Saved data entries
-- ==== Sys2Proof/Syntax.lean ====
section
/-! DEFINITION. The commands of the block: one constructor of `Instr` for each row of the opcode table, with the
operands the specification gives that command. A command names the unit it happens at (an engine slot, a queue, a
port, a partition) and carries only what comes from outside the block: a value written, a message received, the
outcome of a check. Words that the block itself holds (an instruction in a slot's fetched code line, a packet in a
ring, a word of a partition program, the arguments of a request) are read from the state. -/

namespace Sys2Proof

/-- A launch slot of an engine (R104). -/
structure SlotId where
  engine : Nat
  slot : Nat
deriving DecidableEq, Repr

/-- A PCIe function: the physical function or a virtual function (chapter 14). -/
inductive Fn where
  | pf
  | vf (v : Nat)
deriving DecidableEq, Repr

/-- The outcome of the checks of one vector instruction (R103, R247): they agree, they disagree once and the reissued
instruction agrees, or the reissue disagrees too. (DESIGN CHOICE: log 97) -/
inductive Check where
  | agree
  | retried
  | failed
deriving DecidableEq, Repr

/-- An island other than the spine (Table 1-1). -/
inductive Island where
  | engine (e : Nat)
  | memory (i : Nat)
  | fabric (i : Nat)
  | chiplet (i : Nat)
  | host
  | warden
deriving DecidableEq, Repr

/-- Who asked for a transfer that failed (Table 15-2). -/
inductive Requester where
  | launch (a : SlotId)
  | frontEnd (q : Nat)
  | unit
  | schedule (p : Nat)
deriving DecidableEq, Repr

/-- The holders of a segment cache (R443). -/
inductive CacheId where
  | engine (e : Nat)
  | proxy (port : Nat)
  | frontEnd
  | host
deriving DecidableEq, Repr

/-- A unit of the Floor Plan Table (Table 19-3, TYPE and INDEX). -/
inductive UnitId where
  | engine (i : Nat)
  | foreign (i : Nat)
  | channel (i : Nat)
  | way (i : Nat)
  | fabricPort (i : Nat)
  | array (i : Nat)
  | collective (i : Nat)
  | chipletPort (i : Nat)
deriving DecidableEq, Repr

/-- A reference clock source (R802, R803). -/
inductive ClockSource where
  | ref
  | fab (port : Nat)
deriving DecidableEq, Repr

/-- The header slot of a CPP message without its OP, and its data lines (Table 11-3). -/
structure CppMsg where
  flags : BitVec 8
  fe : BitVec 8
  lines : BitVec 8
  tag : BitVec 16
  status : BitVec 16
  addr : BitVec 64
  arg0 : BitVec 64
  arg1 : BitVec 64
  data : List Byte
deriving DecidableEq, Repr

/-- A fabric message: the header line of Table 12-6 and its data lines. -/
structure OfpMsg where
  type : BitVec 8
  lines : BitVec 8
  phase : BitVec 3
  order : Bool
  copy : Bool
  sourceRouted : Bool
  hop : BitVec 8
  srcHub : BitVec 16
  dstHub : BitVec 16
  ownerTag : BitVec 16
  e2eSeq : BitVec 16
  routeLen : BitVec 3
  route : BitVec 25
  f10 : BitVec 64
  f18 : BitVec 64
  f20 : BitVec 64
  f28 : BitVec 64
  f30 : BitVec 64
  f38 : BitVec 64
  data : List Byte
deriving DecidableEq, Repr

/-- A received flit (Table 12-4): its header fields, whether its CRC is good, what the FEC corrected, and the messages it
completes. -/
structure Flit where
  seq : BitVec 12
  ackSeq : BitVec 12
  ackValid : Bool
  nak : Bool
  vc : BitVec 2
  lines : BitVec 5
  credVc : BitVec 2
  credPhase : BitVec 3
  credLines : BitVec 10
  cred2Vc : BitVec 2
  cred2Phase : BitVec 3
  cred2Lines : BitVec 10
  turnNs : BitVec 17
  crcGood : Bool
  /-- Symbols that the FEC corrected in its codewords. -/
  corrected : Nat
  msgs : List OfpMsg
deriving DecidableEq, Repr

/-- What the peer sends in IDENT (R569); `hub` is none while the peer has no hub ID. -/
structure PeerIdent where
  hub : Option (BitVec 16)
  port : Nat
  major : Nat
  minor : Nat
  sizeClass : Nat
deriving DecidableEq, Repr

/-- A message to Sage (Table 15-6). -/
structure SageMsg where
  source : BitVec 12
  kind : BitVec 8
  initiator : BitVec 16
  access : BitVec 4
  address : BitVec 52
  thyme : BitVec 36
deriving DecidableEq, Repr

/-- A line that patrol scrub visits (R707). -/
inductive Place where
  | engineStore (e addr : Nat)
  | way (w : Nat) (addr : Nat) (dirty : Bool)
  | collective (u line : Nat)
  | channel (m addr : Nat)
deriving DecidableEq, Repr

/-- What patrol scrub finds at a line (R705, R707, R708). -/
inductive ScrubFinding where
  | clean
  | corrected
  | recovered
  | lost
deriving DecidableEq, Repr

/-- A grant of debug authorisation (Table 17-8). -/
inductive Grant where
  | test
  | hub
  | rma
  | recorder
  | partition (p : Nat)
deriving DecidableEq, Repr

/-- A received request that no region covers (R665). -/
inductive PcieReq where
  | memRead
  | memWrite
  | atomicOp
  | io
deriving DecidableEq, Repr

▸ Problem
Starting with the line that contains "inductive PcieReq where", print every line through the end of the entries above exactly as written, both boundary lines included, and nothing else.

▸ Result
inductive PcieReq where
  | memRead
  | memWrite
  | atomicOp
  | io
deriving DecidableEq, Repr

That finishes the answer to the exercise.